Since the reinstatement of the death penalty the Supreme Court has further defined the Eighth Amendment’s relationship to the death Penalty. In the same year it was reinstated the Courts ruled that it was deemed to harsh for instances of kidnapping, rape, being mentally incompetent and juveniles younger that 15. However it was determined in Stanford v. Kentucky that the constitution does not prohibit the death penalty for 16-year olds who commit murder.
Since 1977 our state has focused every effort to save your taxpaying money and kept Texans protected from paying a state sales tax. Unlike other states we’ve done this by managing inmate total cost and making executions cost effective as possible with renowned success. We’ve even managed to redirect that extra money towards repairing our roads and funding school programs for our kids. You! The Texas taxpayer, paid an average of 43% lower cost than the other states to house inmates and less than one-hundred dollars to rid the state of each of its worst offenders.
My fellow Texans, I know the death penalty is a very touchy subject to a few of you and the views of individuals who either favor or oppose the action are coupled with not only moral values and ethical beliefs, but are as personally diverse emotionally regarding race, abortion, religion and if McCain or Obama should be the next president. The most popular alternative of death penalty opponents is life in prison with no possibility of parole and the additional penalty of restitution compensation to victim’s families. Unfortunately, there is no effect of this swaying proponents of the death penalty nor is there any substantial evidence of its effectiveness to reduce the number murders committed nationwide.
Currently, over 65% of the U.S. is in favor of the death penalty. In our great state of Texas we have become a kinder gentler state where we, Texans, have implemented the use of lethal injection as means of execution. We started this in 1977, used it for the first time in 1982 and continue to use it to this day. I have two promises for you my friends. My first promise to you and my personal guarantee is that we will keep capital punishment as it is and continue to reevaluate its effectiveness and use; continually reviewing its pros and cons. If a majority of Texans agree that there are better restorative justice methods or positive retribution alternatives we will change our stance to how we administer capital punishment.
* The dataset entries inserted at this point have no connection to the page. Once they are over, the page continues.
theorem State.offTrackStart_kept {s : State} {h : Nat} (hw₀ : subMask 44384376587918356619345083307102957096416090371150194921102159188125443433079607817793423318825179932278280650077337263253370708553 w₀ = true) (h₀ : Kept w₀ s₀ s) :
    Kept w₀ s₀ (State.offTrackStart s h) := by
  refine Kept.trans (a := 44384376587918356619345083307102957096416090371150194921102159188125443433079607817793423318825179932278280650077337263253370708553) (t := s) ?_ hw₀ h₀
  clear h₀ hw₀
  unfold State.offTrackStart; try dsimp only
  repeat' first | (with_reducible first | assumption | exact Kept.refl _ _ | refine Kept.ite ?_ ?_ | refine State.dropGate_kept ?_ ?_ | refine State.updHead_kept ?_ ?_ | apply State.wrpBits_kept) | (show Nat.testBit _ _ = true; rfl) | (show subMask _ _ = true; rfl) | exact inFam_WRP_STATUS | exact wrsOk_nil | apply wrsOk_cons | (intro _; try dsimp only) | split | dsimp only

theorem State.samMissStart_kept {s : State} {h : Nat} (hw₀ : subMask 44384376587918356619345083307102957096416090371150194921102159188125443433079607817793423318825179932278280650077337263253370708553 w₀ = true) (h₀ : Kept w₀ s₀ s) :
    Kept w₀ s₀ (State.samMissStart s h) := by
  refine Kept.trans (a := 44384376587918356619345083307102957096416090371150194921102159188125443433079607817793423318825179932278280650077337263253370708553) (t := s) ?_ hw₀ h₀
  clear h₀ hw₀
  unfold State.samMissStart; try dsimp only
  repeat' first | (with_reducible first | assumption | exact Kept.refl _ _ | refine Kept.ite ?_ ?_ | refine State.dropGate_kept ?_ ?_ | refine State.updHead_kept ?_ ?_ | apply State.wrpBits_kept) | (show Nat.testBit _ _ = true; rfl) | (show subMask _ _ = true; rfl) | exact inFam_WRP_STATUS | exact wrsOk_nil | apply wrsOk_cons | (intro _; try dsimp only) | split | dsimp only

theorem State.servoInhibit_kept {s : State} {h : Nat} {on : Bool} (hw₀ : subMask 63657374290095465040641873791227239695082491712497623906783373436425557123630033256055297 w₀ = true) (h₀ : Kept w₀ s₀ s) :
    Kept w₀ s₀ (State.servoInhibit s h on) := by
  refine Kept.trans (a := 63657374290095465040641873791227239695082491712497623906783373436425557123630033256055297) (t := s) ?_ hw₀ h₀
  clear h₀ hw₀
  unfold State.servoInhibit; try dsimp only
  repeat' first | (with_reducible first | assumption | exact Kept.refl _ _ | refine Kept.ite ?_ ?_ | refine State.setInh_kept ?_ ?_ | apply State.wr_kept) | (show Nat.testBit _ _ = true; rfl) | (show subMask _ _ = true; rfl) | exact inFam_SRV_STATUS | exact wrsOk_nil | apply wrsOk_cons | (intro _; try dsimp only) | split | dsimp only

theorem State.lockHead_kept {s : State} {h : Nat} (hw₀ : subMask 52279064213016594992205153147688146262832680580528306480896399906732222596866831665939324347393 w₀ = true) (h₀ : Kept w₀ s₀ s) :
    Kept w₀ s₀ (State.lockHead s h) := by
  refine Kept.trans (a := 52279064213016594992205153147688146262832680580528306480896399906732222596866831665939324347393) (t := s) ?_ hw₀ h₀
  clear h₀ hw₀
  unfold State.lockHead; try dsimp only
  repeat' first | (with_reducible first | assumption | exact Kept.refl _ _ | refine Kept.ite ?_ ?_ | refine State.findTref_kept ?_ ?_ | refine State.showLoaded_kept ?_ ?_ | refine State.updLane_kept ?_ ?_ | refine State.wrs_kept ?_ ?_ ?_) | (show Nat.testBit _ _ = true; rfl) | (show subMask _ _ = true; rfl) | exact inFam_SRV_STATUS | exact wrsOk_nil | apply wrsOk_cons | (intro _; try dsimp only) | split | dsimp only

theorem State.missedWedge_kept {s : State} {h : Nat} (hw₀ : subMask 44384376587918356619345083307102957096417172546512622616835489299897410915227666410377558347458330381892000165142836535878530639433 w₀ = true) (h₀ : Kept w₀ s₀ s) :
    Kept w₀ s₀ (State.missedWedge s h) := by
  refine Kept.trans (a := 44384376587918356619345083307102957096417172546512622616835489299897410915227666410377558347458330381892000165142836535878530639433) (t := s) ?_ hw₀ h₀
  clear h₀ hw₀
  unfold State.missedWedge; try dsimp only
  repeat' first | (with_reducible first | assumption | exact Kept.refl _ _ | refine Kept.ite ?_ ?_ | apply State.inc_kept | refine State.samMissStart_kept ?_ ?_ | refine State.servoInhibit_kept ?_ ?_ | refine State.updHead_kept ?_ ?_ | refine State.updSrv_kept ?_ ?_ | apply State.wr_kept | refine State.wrs_kept ?_ ?_ ?_) | (show Nat.testBit _ _ = true; rfl) | (show subMask _ _ = true; rfl) | exact inFam_SRV_CNT | exact inFam_SRV_STATUS | exact wrsOk_nil | apply wrsOk_cons | (intro _; try dsimp only) | split | dsimp only
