-- ==== Sys2Proof/Laws/KeptLighter.lean ====
section
/-! SUPPORT. What the operations and meanings of Machine/Lighter.lean keep (the relation Kept). -/

set_option Elab.async false

namespace Sys2Proof.Machine
open Reg
set_option linter.unusedVariables false
set_option linter.unusedTactic false
set_option linter.unreachableTactic false
set_option maxHeartbeats 400000

variable {w₀ : Nat} {s₀ : State}

theorem State.commitPeer_kept {s : State} {n : Nat} (hw₀ : subMask 6291456 w₀ = true) (h₀ : Kept w₀ s₀ s) :
    Kept w₀ s₀ (State.commitPeer s n) := by
  refine Kept.trans (a := 6291456) (t := s) ?_ hw₀ h₀
  clear h₀ hw₀
  unfold State.commitPeer; try dsimp only
  repeat' first | (with_reducible first | assumption | exact Kept.refl _ _ | refine Kept.ite ?_ ?_ | refine State.qCommit_kept ?_ ?_ | refine State.updXout_kept ?_ ?_) | (show Nat.testBit _ _ = true; rfl) | (show subMask _ _ = true; rfl) | (intro _; try dsimp only) | split | dsimp only

theorem State.updLgt_kept {s : State} {f : LgtU → LgtU} (hw₀ : subMask 32768 w₀ = true) (h₀ : Kept w₀ s₀ s) :
    Kept w₀ s₀ (State.updLgt s f) := by
  refine Kept.trans (a := 32768) (t := s) ?_ hw₀ h₀
  clear h₀ hw₀
  unfold State.updLgt; try dsimp only
  repeat' first | (with_reducible first | assumption | exact Kept.refl _ _ | refine Kept.ite ?_ ?_) | (show Nat.testBit _ _ = true; rfl) | (show subMask _ _ = true; rfl) | (intro _; try dsimp only) | split | dsimp only | refine Kept.lit rfl (.inr rfl) rfl rfl rfl rfl (.inr rfl) (.inr rfl) (.inr rfl) (.inr rfl) (.inr rfl) (.inr rfl) (.inr rfl) (.inr rfl) (.inr rfl) (.inl rfl) (.inr rfl) (.inr rfl) (.inr rfl) (.inr rfl) (.inr rfl) (.inr rfl) (.inr rfl) (.inr rfl) (.inr rfl) ?_

theorem State.updCh_kept {s : State} {n : Nat} {f : LgtCh → LgtCh} (hw₀ : subMask 32896 w₀ = true) (h₀ : Kept w₀ s₀ s) :
    Kept w₀ s₀ (State.updCh s n f) := by
  refine Kept.trans (a := 32896) (t := s) ?_ hw₀ h₀
  clear h₀ hw₀
  unfold State.updCh; try dsimp only
  repeat' first | (with_reducible first | assumption | exact Kept.refl _ _ | refine Kept.ite ?_ ?_ | refine State.updLgt_kept ?_ ?_) | (show Nat.testBit _ _ = true; rfl) | (show subMask _ _ = true; rfl) | (intro _; try dsimp only) | split | dsimp only | refine Kept.lit rfl (.inr rfl) rfl rfl rfl rfl (.inr rfl) (.inl rfl) (.inr rfl) (.inr rfl) (.inr rfl) (.inr rfl) (.inr rfl) (.inr rfl) (.inr rfl) (.inl rfl) (.inr rfl) (.inr rfl) (.inr rfl) (.inr rfl) (.inr rfl) (.inr rfl) (.inr rfl) (.inr rfl) (.inr rfl) ?_

theorem State.updRecs_kept {s : State} {n : Nat} {f : List LRec → List LRec} (hw₀ : subMask 32896 w₀ = true) (h₀ : Kept w₀ s₀ s) :
    Kept w₀ s₀ (State.updRecs s n f) := by
  refine Kept.trans (a := 32896) (t := s) ?_ hw₀ h₀
  clear h₀ hw₀
  unfold State.updRecs; try dsimp only
  repeat' first | (with_reducible first | assumption | exact Kept.refl _ _ | refine Kept.ite ?_ ?_ | refine State.updCh_kept ?_ ?_) | (show Nat.testBit _ _ = true; rfl) | (show subMask _ _ = true; rfl) | (intro _; try dsimp only) | split | dsimp only

theorem State.issueFlushes_kept {s : State} {n : Nat} (hw₀ : subMask 4227200 w₀ = true) (h₀ : Kept w₀ s₀ s) :
    Kept w₀ s₀ (State.issueFlushes s n) := by
  refine Kept.trans (a := 4227200) (t := s) ?_ hw₀ h₀
  clear h₀ hw₀
  unfold State.issueFlushes; try dsimp only
  repeat' first | (with_reducible first | assumption | exact Kept.refl _ _ | refine Kept.ite ?_ ?_ | refine State.emit_kept ?_ ?_ | refine State.forEach_kept ?_ ?_ | refine State.updRecs_kept ?_ ?_) | (show Nat.testBit _ _ = true; rfl) | (show subMask _ _ = true; rfl) | (intro _; try dsimp only) | split | dsimp only

theorem State.openPeer_kept {s : State} {n : Nat} (hw₀ : subMask 1260864198284623334792929283204595641762551656654894293374345388935863096687910739565256520156317300505812095696142465 w₀ = true) (h₀ : Kept w₀ s₀ s) : Kept w₀ s₀ (State.openPeer s n) := by
  refine Kept.trans (a := 1260864198284623334792929283204595641762551656654894293374345388935863096687910739565256520156317300505812095696142465) (t := s) ?_ hw₀ h₀
  unfold State.openPeer
  split
  · exact Kept.refl _ _
  · split
    · exact Kept.refl _ _
    · split
      · exact State.updRecs_kept rfl (Kept.refl _ _)
      · dsimp only
        split
        · exact Kept.refl _ _
        · rename_i e
          split at e
          · exact State.updRecs_kept rfl (State.updXout_kept rfl (State.openXfer_kept rfl (Kept.refl _ _) _ e))
          · exact State.updRecs_kept rfl (State.updXout_kept rfl (State.openXfer_kept rfl (Kept.refl _ _) _ e))
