theorem execCtlClose_kept {w : Initiator} {n : LoopN} {s : State} (hw₀ : subMask 533996758980227550241530271295334057084848292813267602923876476359539325546301643536174638172677 w₀ = true) (h₀ : Kept w₀ s₀ s) :
    KeptR w₀ s₀ (execCtlClose w n s) := by
  refine ⟨fun t₁ e₁ => Kept.trans (a := 533996758980227550241530271295334057084848292813267602923876476359539325546301643536174638172677) (t := s) ?_ hw₀ h₀⟩; refine KeptR.keep (?_ : KeptR 533996758980227550241530271295334057084848292813267602923876476359539325546301643536174638172677 s (execCtlClose w n s)) t₁ e₁; clear e₁ t₁
  clear h₀ hw₀
  unfold execCtlClose; try dsimp only
  repeat' first | (with_reducible first | assumption | exact Kept.refl _ _ | refine KeptR.next ?_ | exact KeptR.fault | exact KeptR.refused | refine KeptR.ite ?_ ?_ | refine Kept.ite ?_ ?_ | refine State.closeLoop_kept ?_ ?_ | refine State.coarseAutoClose_kept ?_ ?_ | refine State.ctlRefuse_kept ?_ ?_ | refine State.setInh_kept ?_ ?_) | (show Nat.testBit _ _ = true; rfl) | (show subMask _ _ = true; rfl) | (intro _; try dsimp only) | split | dsimp only

theorem execCtlOpen_kept {w : Initiator} {n : LoopN} {s : State} (hw₀ : subMask 4805970830822047685388798838881492257856085175302468732380843617599994383006441237556337624219653 w₀ = true) (h₀ : Kept w₀ s₀ s) :
    KeptR w₀ s₀ (execCtlOpen w n s) := by
  refine ⟨fun t₁ e₁ => Kept.trans (a := 4805970830822047685388798838881492257856085175302468732380843617599994383006441237556337624219653) (t := s) ?_ hw₀ h₀⟩; refine KeptR.keep (?_ : KeptR 4805970830822047685388798838881492257856085175302468732380843617599994383006441237556337624219653 s (execCtlOpen w n s)) t₁ e₁; clear e₁ t₁
  clear h₀ hw₀
  unfold execCtlOpen; try dsimp only
  repeat' first | (with_reducible first | assumption | exact Kept.refl _ _ | refine KeptR.next ?_ | exact KeptR.fault | exact KeptR.refused | refine KeptR.ite ?_ ?_ | refine Kept.ite ?_ ?_ | refine State.ctlRefuse_kept ?_ ?_ | refine State.openLoop_kept ?_ ?_ | refine State.setOut_kept ?_ ?_) | (show Nat.testBit _ _ = true; rfl) | (show subMask _ _ = true; rfl) | (intro _; try dsimp only) | split | dsimp only

theorem execCtlResetOsc_kept {w : Initiator} {n : LoopN} {s : State} (hw₀ : subMask 17621893046347508179758929075898804945472312309442385352063093264533312737690284537689437217229313 w₀ = true) (h₀ : Kept w₀ s₀ s) :
    KeptR w₀ s₀ (execCtlResetOsc w n s) := by
  refine ⟨fun t₁ e₁ => Kept.trans (a := 17621893046347508179758929075898804945472312309442385352063093264533312737690284537689437217229313) (t := s) ?_ hw₀ h₀⟩; refine KeptR.keep (?_ : KeptR 17621893046347508179758929075898804945472312309442385352063093264533312737690284537689437217229313 s (execCtlResetOsc w n s)) t₁ e₁; clear e₁ t₁
  clear h₀ hw₀
  unfold execCtlResetOsc; try dsimp only
  repeat' first | (with_reducible first | assumption | exact Kept.refl _ _ | refine KeptR.next ?_ | exact KeptR.fault | exact KeptR.refused | refine KeptR.ite ?_ ?_ | refine Kept.ite ?_ ?_ | refine State.oscCondition_kept ?_ ?_ | refine State.updLoop_kept ?_ ?_ | apply State.wr_kept | refine State.wrs_kept ?_ ?_ ?_) | (show Nat.testBit _ _ = true; rfl) | (show subMask _ _ = true; rfl) | exact inFam_CTL_ENERGY | exact inFam_CTL_STATUS | exact wrsOk_nil | apply wrsOk_cons | (intro _; try dsimp only) | split | dsimp only

theorem execCtlCoefCommit_kept {w : Initiator} {v : Word} {s : State} (hw₀ : subMask 44291827176855991468543170099131832648401680975587551837621854779801548233787362445276146507645454341 w₀ = true) (h₀ : Kept w₀ s₀ s) :
    KeptR w₀ s₀ (execCtlCoefCommit w v s) := by
  refine ⟨fun t₁ e₁ => Kept.trans (a := 44291827176855991468543170099131832648401680975587551837621854779801548233787362445276146507645454341) (t := s) ?_ hw₀ h₀⟩; refine KeptR.keep (?_ : KeptR 44291827176855991468543170099131832648401680975587551837621854779801548233787362445276146507645454341 s (execCtlCoefCommit w v s)) t₁ e₁; clear e₁ t₁
  clear h₀ hw₀
  unfold execCtlCoefCommit; try dsimp only
  repeat' first | (with_reducible first | assumption | exact Kept.refl _ _ | refine KeptR.next ?_ | exact KeptR.fault | exact KeptR.refused | refine KeptR.ite ?_ ?_ | refine Kept.ite ?_ ?_ | apply State.ctlBit_kept | refine State.refuseW_kept ?_ ?_ | refine State.updCtl_kept ?_ ?_ | apply State.wr_kept) | (show Nat.testBit _ _ = true; rfl) | (show subMask _ _ = true; rfl) | exact inFam_CTL_COEF_ADDR | exact inFam_CTL_COEF_HI | exact inFam_CTL_GSTATUS | exact wrsOk_nil | apply wrsOk_cons | (intro _; try dsimp only) | split | dsimp only
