theorem execObsDrift_kept {s : State} (hw₀ : subMask 44384376587918356619349780392268504762871869331858017443775944026655309293598656000762654715764151056899072642214862652074576842761 w₀ = true) (h₀ : Kept w₀ s₀ s) :
    KeptR w₀ s₀ (execObsDrift s) := by
  refine ⟨fun t₁ e₁ => Kept.trans (a := 44384376587918356619349780392268504762871869331858017443775944026655309293598656000762654715764151056899072642214862652074576842761) (t := s) ?_ hw₀ h₀⟩; refine KeptR.keep (?_ : KeptR 44384376587918356619349780392268504762871869331858017443775944026655309293598656000762654715764151056899072642214862652074576842761 s (execObsDrift s)) t₁ e₁; clear e₁ t₁
  clear h₀ hw₀
  unfold execObsDrift; try dsimp only
  repeat' first | (with_reducible first | assumption | exact Kept.refl _ _ | refine KeptR.next ?_ | exact KeptR.fault | exact KeptR.refused | refine KeptR.ite ?_ ?_ | refine Kept.ite ?_ ?_ | apply State.motBit_kept | refine State.motLog_kept ?_ ?_ | refine State.updMot_kept ?_ ?_) | (show Nat.testBit _ _ = true; rfl) | (show subMask _ _ = true; rfl) | exact inFam_MOT_STATUS | exact wrsOk_nil | apply wrsOk_cons | (intro _; try dsimp only) | split | dsimp only

theorem State.chopSample_kept {s : State} {mv ticks : Nat} (hw₀ : subMask 44384713757731871763593907011022276787238029665316285900278299083033460489070896626061259611145680481749119045752588318509707705929 w₀ = true) (h₀ : Kept w₀ s₀ s) :
    Kept w₀ s₀ (State.chopSample s mv ticks) := by
  refine Kept.trans (a := 44384713757731871763593907011022276787238029665316285900278299083033460489070896626061259611145680481749119045752588318509707705929) (t := s) ?_ hw₀ h₀
  clear h₀ hw₀
  unfold State.chopSample; try dsimp only
  repeat' first | (with_reducible first | assumption | exact Kept.refl _ _ | refine Kept.ite ?_ ?_ | refine State.chopFault_kept ?_ ?_ | refine State.updMot_kept ?_ ?_) | (show Nat.testBit _ _ = true; rfl) | (show subMask _ _ = true; rfl) | (intro _; try dsimp only) | split | dsimp only

theorem State.adcNext_kept {s : State} {sample : Bool} (hw₀ : subMask 4096 w₀ = true) (h₀ : Kept w₀ s₀ s) :
    Kept w₀ s₀ (State.adcNext s sample).1 := by
  refine Kept.trans (a := 4096) (t := s) ?_ hw₀ h₀
  clear h₀ hw₀
  unfold State.adcNext; try dsimp only
  repeat' first | (with_reducible first | assumption | exact Kept.refl _ _ | refine Kept.ite ?_ ?_ | refine State.updMot_kept ?_ ?_) | (show Nat.testBit _ _ = true; rfl) | (show subMask _ _ = true; rfl) | (intro _; try dsimp only) | split | dsimp only
theorem State.adcNext_keptp {s : State} {sample : Bool} {a₀ : State} {b₀ : Nat} (e₀ : State.adcNext s sample = (a₀, b₀)) (hw₀ : subMask 4096 w₀ = true) (h₀ : Kept w₀ s₀ s) : Kept w₀ s₀ a₀ := by
  have g : Kept w₀ s₀ (State.adcNext s sample).1 := State.adcNext_kept hw₀ h₀; rw [e₀] at g; exact g

theorem State.pairSample_kept {s : State} {k : Nat} {ma : Int} (hw₀ : subMask 4096 w₀ = true) (h₀ : Kept w₀ s₀ s) :
    Kept w₀ s₀ (State.pairSample s k ma) := by
  refine Kept.trans (a := 4096) (t := s) ?_ hw₀ h₀
  clear h₀ hw₀
  unfold State.pairSample; try dsimp only
  repeat' first | (with_reducible first | assumption | exact Kept.refl _ _ | refine Kept.ite ?_ ?_ | refine State.updMot_kept ?_ ?_) | (show Nat.testBit _ _ = true; rfl) | (show subMask _ _ = true; rfl) | (intro _; try dsimp only) | split | dsimp only
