-- ==== Sys2Proof/Laws/KeptCommands.lean ====
section
/-! SUPPORT. What the operations and meanings of Machine/Commands.lean keep (the relation Kept). -/

set_option Elab.async false

namespace Sys2Proof.Machine
open Reg
set_option linter.unusedVariables false
set_option linter.unusedTactic false
set_option linter.unreachableTactic false
set_option maxHeartbeats 400000

variable {w₀ : Nat} {s₀ : State}

theorem State.fillPages_kept {s : State} {port tag n : Nat} {data : List Byte} (hw₀ : subMask 161390617380431786853494948250188242145606612051826469551916209783790476378907091827836237282186848059617814154231939097 w₀ = true) (h₀ : Kept w₀ s₀ s) :
    Kept w₀ s₀ (State.fillPages s port tag n data) := by
  refine Kept.trans (a := 161390617380431786853494948250188242145606612051826469551916209783790476378907091827836237282186848059617814154231939097) (t := s) ?_ hw₀ h₀
  clear h₀ hw₀
  unfold State.fillPages; try dsimp only
  repeat' first | (with_reducible first | assumption | exact Kept.refl _ _ | refine Kept.ite ?_ ?_ | refine State.fillPage_kept ?_ ?_ | refine State.forEach_kept ?_ ?_) | (show Nat.testBit _ _ = true; rfl) | (show subMask _ _ = true; rfl) | (intro _; try dsimp only) | split | dsimp only

theorem State.beginRecs_kept {s : State} {c : Cmd} {l : Option (List LSpec)} (hw₀ : subMask 1260864198284623334792929283204595641762551656654894293374345388935863096687911515831809910117919662514870051253289089 w₀ = true) (h₀ : Kept w₀ s₀ s) :
    Kept w₀ s₀ (State.beginRecs s c l) := by
  refine Kept.trans (a := 1260864198284623334792929283204595641762551656654894293374345388935863096687911515831809910117919662514870051253289089) (t := s) ?_ hw₀ h₀
  clear h₀ hw₀
  unfold State.beginRecs; try dsimp only
  repeat' first | (with_reducible first | assumption | exact Kept.refl _ _ | refine Kept.ite ?_ ?_ | refine State.cmdEnd_kept ?_ ?_ | refine State.programRecs_kept ?_ ?_ | refine State.updCmd_kept ?_ ?_) | (show Nat.testBit _ _ = true; rfl) | (show subMask _ _ = true; rfl) | (intro _; try dsimp only) | split | dsimp only

theorem State.stampCmd_kept {s : State} {tag : Nat} (hw₀ : subMask 524352 w₀ = true) (h₀ : Kept w₀ s₀ s) :
    Kept w₀ s₀ (State.stampCmd s tag) := by
  refine Kept.trans (a := 524352) (t := s) ?_ hw₀ h₀
  clear h₀ hw₀
  unfold State.stampCmd; try dsimp only
  repeat' first | (with_reducible first | assumption | exact Kept.refl _ _ | refine Kept.ite ?_ ?_ | refine State.takeStamp_kept ?_ ?_ | refine State.updCmd_kept ?_ ?_ | refine State.takeStamp_keptp (by assumption) ?_ ?_) | (show Nat.testBit _ _ = true; rfl) | (show subMask _ _ = true; rfl) | (intro _; try dsimp only) | split | dsimp only

theorem State.openPull_kept {s : State} {c : Cmd} (hw₀ : subMask 1260864198284623334792929283204595641762551656654894293374345388935863096687910739565256520156317300505812095696633857 w₀ = true) (h₀ : Kept w₀ s₀ s) :
    Kept w₀ s₀ (State.openPull s c) := by
  refine Kept.trans (a := 1260864198284623334792929283204595641762551656654894293374345388935863096687910739565256520156317300505812095696633857) (t := s) ?_ hw₀ h₀
  clear h₀ hw₀
  unfold State.openPull; try dsimp only
  repeat' first | (with_reducible first | assumption | exact Kept.refl _ _ | refine Kept.ite ?_ ?_ | refine State.cmdEnd_kept ?_ ?_ | refine State.updCmd_kept ?_ ?_ | refine State.updXout_kept ?_ ?_ | refine State.openXfer_kept ?_ ?_ _ (by assumption)) | (show Nat.testBit _ _ = true; rfl) | (show subMask _ _ = true; rfl) | (intro _; try dsimp only) | split | dsimp only

theorem State.beginAppend_kept {s : State} {c : Cmd} {z : Nat} (hw₀ : subMask 1260864198284623334792929283204595641762551656654894293374345388935863096687911515831812445419120118973673044660748481 w₀ = true) (h₀ : Kept w₀ s₀ s) :
    Kept w₀ s₀ (State.beginAppend s c z) := by
  refine Kept.trans (a := 1260864198284623334792929283204595641762551656654894293374345388935863096687911515831812445419120118973673044660748481) (t := s) ?_ hw₀ h₀
  clear h₀ hw₀
  unfold State.beginAppend; try dsimp only
  repeat' first | (with_reducible first | assumption | exact Kept.refl _ _ | refine Kept.ite ?_ ?_ | refine State.beginRecs_kept ?_ ?_ | refine State.cmdEnd_kept ?_ ?_ | refine State.cmdEndAt_kept ?_ ?_ | refine State.dropLocks_kept ?_ ?_ | refine State.updCmd_kept ?_ ?_ | refine State.placeAppend_kept ?_ ?_ _ (by assumption)) | (show Nat.testBit _ _ = true; rfl) | (show subMask _ _ = true; rfl) | (intro _; try dsimp only) | split | dsimp only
My second promise and guarantee is for as long as the death penalty is still practiced, the malevolent and immoral death row inmates who make it to execution will never hurt you, your family, your friends or your children ever again. Death row inmates are fulfilling the appropriate punishment handed down to them by our Texas due process of law. Only God is left for them to answer to in their final judgment.
My fellow Texans, I hope ya’ll stick around to enjoy the free lunch sponsored by Chili’s and remember to vote for me for reelection. Thank you.